#### MATERIAL SHOWN:

========

/-! ## `State.event` -/

@[simp] theorem State.event_agenda (s : State) (kind sub arg : Nat) : (s.event kind sub arg).agenda = s.agenda := rfl
@[simp] theorem State.event_cur (s : State) (kind sub arg : Nat) : (s.event kind sub arg).cur = s.cur := rfl
@[simp] theorem State.event_wefts (s : State) (kind sub arg : Nat) : (s.event kind sub arg).wefts = s.wefts := rfl
@[simp] theorem State.event_bolts (s : State) (kind sub arg : Nat) : (s.event kind sub arg).bolts = s.bolts := rfl
@[simp] theorem State.event_courses (s : State) (kind sub arg : Nat) : (s.event kind sub arg).courses = s.courses := rfl
@[simp] theorem State.event_spans (s : State) (kind sub arg : Nat) : (s.event kind sub arg).spans = s.spans := rfl
@[simp] theorem State.event_cores (s : State) (kind sub arg : Nat) : (s.event kind sub arg).cores = s.cores := rfl
@[simp] theorem State.event_clusters (s : State) (kind sub arg : Nat) : (s.event kind sub arg).clusters = s.clusters := rfl
@[simp] theorem State.event_ctxs (s : State) (kind sub arg : Nat) : (s.event kind sub arg).ctxs = s.ctxs := rfl
@[simp] theorem State.event_mem (s : State) (kind sub arg : Nat) : (s.event kind sub arg).mem = s.mem := rfl
@[simp] theorem State.event_memBad (s : State) (kind sub arg : Nat) : (s.event kind sub arg).memBad = s.memBad := rfl
@[simp] theorem State.event_l2Bad (s : State) (kind sub arg : Nat) : (s.event kind sub arg).l2Bad = s.l2Bad := rfl
@[simp] theorem State.event_hubBad (s : State) (kind sub arg : Nat) : (s.event kind sub arg).hubBad = s.hubBad := rfl
@[simp] theorem State.event_aper (s : State) (kind sub arg : Nat) : (s.event kind sub arg).aper = s.aper := rfl
@[simp] theorem State.event_aperBad (s : State) (kind sub arg : Nat) : (s.event kind sub arg).aperBad = s.aperBad := rfl
@[simp] theorem State.event_lostStacks (s : State) (kind sub arg : Nat) : (s.event kind sub arg).lostStacks = s.lostStacks := rfl
@[simp] theorem State.event_deadDies (s : State) (kind sub arg : Nat) : (s.event kind sub arg).deadDies = s.deadDies := rfl
@[simp] theorem State.event_tlb (s : State) (kind sub arg : Nat) : (s.event kind sub arg).tlb = s.tlb := rfl
@[simp] theorem State.event_wcache (s : State) (kind sub arg : Nat) : (s.event kind sub arg).wcache = s.wcache := rfl
@[simp] theorem State.event_oldPages (s : State) (kind sub arg : Nat) : (s.event kind sub arg).oldPages = s.oldPages := rfl
@[simp] theorem State.event_invals (s : State) (kind sub arg : Nat) : (s.event kind sub arg).invals = s.invals := rfl
@[simp] theorem State.event_contribs (s : State) (kind sub arg : Nat) : (s.event kind sub arg).contribs = s.contribs := rfl
@[simp] theorem State.event_accs (s : State) (kind sub arg : Nat) : (s.event kind sub arg).accs = s.accs := rfl
@[simp] theorem State.event_queues (s : State) (kind sub arg : Nat) : (s.event kind sub arg).queues = s.queues := rfl
@[simp] theorem State.event_kicks (s : State) (kind sub arg : Nat) : (s.event kind sub arg).kicks = s.kicks := rfl
@[simp] theorem State.event_feTurn (s : State) (kind sub arg : Nat) : (s.event kind sub arg).feTurn = s.feTurn := rfl
@[simp] theorem State.event_feeds (s : State) (kind sub arg : Nat) : (s.event kind sub arg).feeds = s.feeds := rfl
@[simp] theorem State.event_nextSeq (s : State) (kind sub arg : Nat) : (s.event kind sub arg).nextSeq = s.nextSeq + 1 := rfl
@[simp] theorem State.event_events (s : State) (kind sub arg : Nat) : (s.event kind sub arg).events = s.events ++ [⟨s.nextSeq, kind, sub, arg⟩] := rfl
@[simp] theorem State.event_evq (s : State) (kind sub arg : Nat) : (s.event kind sub arg).evq = if 2 ≤ kind && kind ≤ 4 then s.evq ++ [⟨s.nextSeq, kind, sub, arg⟩] else s.evq := rfl
@[simp] theorem State.event_trapRing (s : State) (kind sub arg : Nat) : (s.event kind sub arg).trapRing = s.trapRing := rfl
@[simp] theorem State.event_evRing (s : State) (kind sub arg : Nat) : (s.event kind sub arg).evRing = if kind = 5 then s.evRing ++ [eventRecord s.nextSeq sub arg] else s.evRing := rfl
@[simp] theorem State.event_harts (s : State) (kind sub arg : Nat) : (s.event kind sub arg).harts = s.harts := rfl
@[simp] theorem State.event_qcores (s : State) (kind sub arg : Nat) : (s.event kind sub arg).qcores = s.qcores := rfl
@[simp] theorem State.event_sup (s : State) (kind sub arg : Nat) : (s.event kind sub arg).sup = s.sup := rfl
@[simp] theorem State.event_boot (s : State) (kind sub arg : Nat) : (s.event kind sub arg).boot = s.boot := rfl
@[simp] theorem State.event_power (s : State) (kind sub arg : Nat) : (s.event kind sub arg).power = s.power := rfl
@[simp] theorem State.event_units (s : State) (kind sub arg : Nat) : (s.event kind sub arg).units = s.units := rfl
@[simp] theorem State.event_windows (s : State) (kind sub arg : Nat) : (s.event kind sub arg).windows = s.windows := rfl
@[simp] theorem State.event_repairs (s : State) (kind sub arg : Nat) : (s.event kind sub arg).repairs = s.repairs := rfl
@[simp] theorem State.event_degraded (s : State) (kind sub arg : Nat) : (s.event kind sub arg).degraded = s.degraded := rfl
@[simp] theorem State.event_errWait (s : State) (kind sub arg : Nat) : (s.event kind sub arg).errWait = s.errWait := rfl
@[simp] theorem State.event_errRing (s : State) (kind sub arg : Nat) : (s.event kind sub arg).errRing = s.errRing := rfl
@[simp] theorem State.event_fab (s : State) (kind sub arg : Nat) : (s.event kind sub arg).fab = s.fab := rfl
@[simp] theorem State.event_pulls (s : State) (kind sub arg : Nat) : (s.event kind sub arg).pulls = s.pulls := rfl
@[simp] theorem State.event_heldImages (s : State) (kind sub arg : Nat) : (s.event kind sub arg).heldImages = s.heldImages := rfl
@[simp] theorem State.event_holders (s : State) (kind sub arg : Nat) : (s.event kind sub arg).holders = s.holders := rfl
@[simp] theorem State.event_ckpts (s : State) (kind sub arg : Nat) : (s.event kind sub arg).ckpts = s.ckpts := rfl
@[simp] theorem State.event_ckptRegion (s : State) (kind sub arg : Nat) : (s.event kind sub arg).ckptRegion = s.ckptRegion := rfl
@[simp] theorem State.event_estimates (s : State) (kind sub arg : Nat) : (s.event kind sub arg).estimates = s.estimates := rfl
@[simp] theorem State.event_hubRegs (s : State) (kind sub arg : Nat) : (s.event kind sub arg).hubRegs = s.hubRegs := rfl
@[simp] theorem State.event_ltime (s : State) (kind sub arg : Nat) : (s.event kind sub arg).ltime = s.ltime := rfl
@[simp] theorem State.event_order (s : State) (kind sub arg : Nat) : (s.event kind sub arg).order = s.order := rfl
@[simp] theorem State.event_free (s : State) (kind sub arg : Nat) : (s.event kind sub arg).free = s.free := rfl

/-! ## `State.stamp` -/

@[simp] theorem State.stamp_agenda (s : State) : (s.stamp.2).agenda = s.agenda := rfl
@[simp] theorem State.stamp_cur (s : State) : (s.stamp.2).cur = s.cur := rfl
@[simp] theorem State.stamp_wefts (s : State) : (s.stamp.2).wefts = s.wefts := rfl
@[simp] theorem State.stamp_bolts (s : State) : (s.stamp.2).bolts = s.bolts := rfl
@[simp] theorem State.stamp_courses (s : State) : (s.stamp.2).courses = s.courses := rfl
@[simp] theorem State.stamp_spans (s : State) : (s.stamp.2).spans = s.spans := rfl
@[simp] theorem State.stamp_cores (s : State) : (s.stamp.2).cores = s.cores := rfl
@[simp] theorem State.stamp_clusters (s : State) : (s.stamp.2).clusters = s.clusters := rfl
@[simp] theorem State.stamp_ctxs (s : State) : (s.stamp.2).ctxs = s.ctxs := rfl
@[simp] theorem State.stamp_mem (s : State) : (s.stamp.2).mem = s.mem := rfl
@[simp] theorem State.stamp_memBad (s : State) : (s.stamp.2).memBad = s.memBad := rfl
@[simp] theorem State.stamp_l2Bad (s : State) : (s.stamp.2).l2Bad = s.l2Bad := rfl
@[simp] theorem State.stamp_hubBad (s : State) : (s.stamp.2).hubBad = s.hubBad := rfl
@[simp] theorem State.stamp_aper (s : State) : (s.stamp.2).aper = s.aper := rfl
@[simp] theorem State.stamp_aperBad (s : State) : (s.stamp.2).aperBad = s.aperBad := rfl
@[simp] theorem State.stamp_lostStacks (s : State) : (s.stamp.2).lostStacks = s.lostStacks := rfl
@[simp] theorem State.stamp_deadDies (s : State) : (s.stamp.2).deadDies = s.deadDies := rfl
@[simp] theorem State.stamp_tlb (s : State) : (s.stamp.2).tlb = s.tlb := rfl
@[simp] theorem State.stamp_wcache (s : State) : (s.stamp.2).wcache = s.wcache := rfl
@[simp] theorem State.stamp_oldPages (s : State) : (s.stamp.2).oldPages = s.oldPages := rfl
@[simp] theorem State.stamp_invals (s : State) : (s.stamp.2).invals = s.invals := rfl
@[simp] theorem State.stamp_contribs (s : State) : (s.stamp.2).contribs = s.contribs := rfl
@[simp] theorem State.stamp_accs (s : State) : (s.stamp.2).accs = s.accs := rfl
@[simp] theorem State.stamp_queues (s : State) : (s.stamp.2).queues = s.queues := rfl
@[simp] theorem State.stamp_kicks (s : State) : (s.stamp.2).kicks = s.kicks := rfl
@[simp] theorem State.stamp_feTurn (s : State) : (s.stamp.2).feTurn = s.feTurn := rfl
@[simp] theorem State.stamp_feeds (s : State) : (s.stamp.2).feeds = s.feeds := rfl
@[simp] theorem State.stamp_nextSeq (s : State) : (s.stamp.2).nextSeq = s.nextSeq := rfl
@[simp] theorem State.stamp_events (s : State) : (s.stamp.2).events = s.events := rfl
@[simp] theorem State.stamp_evq (s : State) : (s.stamp.2).evq = s.evq := rfl
@[simp] theorem State.stamp_trapRing (s : State) : (s.stamp.2).trapRing = s.trapRing := rfl
@[simp] theorem State.stamp_evRing (s : State) : (s.stamp.2).evRing = s.evRing := rfl
@[simp] theorem State.stamp_harts (s : State) : (s.stamp.2).harts = s.harts := rfl
@[simp] theorem State.stamp_qcores (s : State) : (s.stamp.2).qcores = s.qcores := rfl
@[simp] theorem State.stamp_sup (s : State) : (s.stamp.2).sup = s.sup := rfl
@[simp] theorem State.stamp_boot (s : State) : (s.stamp.2).boot = s.boot := rfl
@[simp] theorem State.stamp_power (s : State) : (s.stamp.2).power = s.power := rfl
@[simp] theorem State.stamp_units (s : State) : (s.stamp.2).units = s.units := rfl
@[simp] theorem State.stamp_windows (s : State) : (s.stamp.2).windows = s.windows := rfl
@[simp] theorem State.stamp_repairs (s : State) : (s.stamp.2).repairs = s.repairs := rfl
@[simp] theorem State.stamp_degraded (s : State) : (s.stamp.2).degraded = s.degraded := rfl
@[simp] theorem State.stamp_errWait (s : State) : (s.stamp.2).errWait = s.errWait := rfl
@[simp] theorem State.stamp_errRing (s : State) : (s.stamp.2).errRing = s.errRing := rfl
@[simp] theorem State.stamp_fab (s : State) : (s.stamp.2).fab = s.fab := rfl
@[simp] theorem State.stamp_pulls (s : State) : (s.stamp.2).pulls = s.pulls := rfl
@[simp] theorem State.stamp_heldImages (s : State) : (s.stamp.2).heldImages = s.heldImages := rfl
@[simp] theorem State.stamp_holders (s : State) : (s.stamp.2).holders = s.holders := rfl
@[simp] theorem State.stamp_ckpts (s : State) : (s.stamp.2).ckpts = s.ckpts := rfl
@[simp] theorem State.stamp_ckptRegion (s : State) : (s.stamp.2).ckptRegion = s.ckptRegion := rfl
@[simp] theorem State.stamp_estimates (s : State) : (s.stamp.2).estimates = s.estimates := rfl
@[simp] theorem State.stamp_hubRegs (s : State) : (s.stamp.2).hubRegs = s.hubRegs := rfl
@[simp] theorem State.stamp_ltime (s : State) : (s.stamp.2).ltime = s.ltime := rfl
@[simp] theorem State.stamp_order (s : State) : (s.stamp.2).order = s.order + 1 := rfl
@[simp] theorem State.stamp_free (s : State) : (s.stamp.2).free = s.free := rfl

========

#### WORK INSTRUCTIONS:
Using the records above, set down exactly the lines from the one with "s.nextSeq + 1 := rfl" through the one with "arg).repairs = s.repairs := rfl", inclusive, and nothing more.

#### RESPONSE BELOW:
@[simp] theorem State.event_nextSeq (s : State) (kind sub arg : Nat) : (s.event kind sub arg).nextSeq = s.nextSeq + 1 := rfl
@[simp] theorem State.event_events (s : State) (kind sub arg : Nat) : (s.event kind sub arg).events = s.events ++ [⟨s.nextSeq, kind, sub, arg⟩] := rfl
@[simp] theorem State.event_evq (s : State) (kind sub arg : Nat) : (s.event kind sub arg).evq = if 2 ≤ kind && kind ≤ 4 then s.evq ++ [⟨s.nextSeq, kind, sub, arg⟩] else s.evq := rfl
@[simp] theorem State.event_trapRing (s : State) (kind sub arg : Nat) : (s.event kind sub arg).trapRing = s.trapRing := rfl
@[simp] theorem State.event_evRing (s : State) (kind sub arg : Nat) : (s.event kind sub arg).evRing = if kind = 5 then s.evRing ++ [eventRecord s.nextSeq sub arg] else s.evRing := rfl
@[simp] theorem State.event_harts (s : State) (kind sub arg : Nat) : (s.event kind sub arg).harts = s.harts := rfl
@[simp] theorem State.event_qcores (s : State) (kind sub arg : Nat) : (s.event kind sub arg).qcores = s.qcores := rfl
@[simp] theorem State.event_sup (s : State) (kind sub arg : Nat) : (s.event kind sub arg).sup = s.sup := rfl
@[simp] theorem State.event_boot (s : State) (kind sub arg : Nat) : (s.event kind sub arg).boot = s.boot := rfl
@[simp] theorem State.event_power (s : State) (kind sub arg : Nat) : (s.event kind sub arg).power = s.power := rfl
@[simp] theorem State.event_units (s : State) (kind sub arg : Nat) : (s.event kind sub arg).units = s.units := rfl
@[simp] theorem State.event_windows (s : State) (kind sub arg : Nat) : (s.event kind sub arg).windows = s.windows := rfl
@[simp] theorem State.event_repairs (s : State) (kind sub arg : Nat) : (s.event kind sub arg).repairs = s.repairs := rfl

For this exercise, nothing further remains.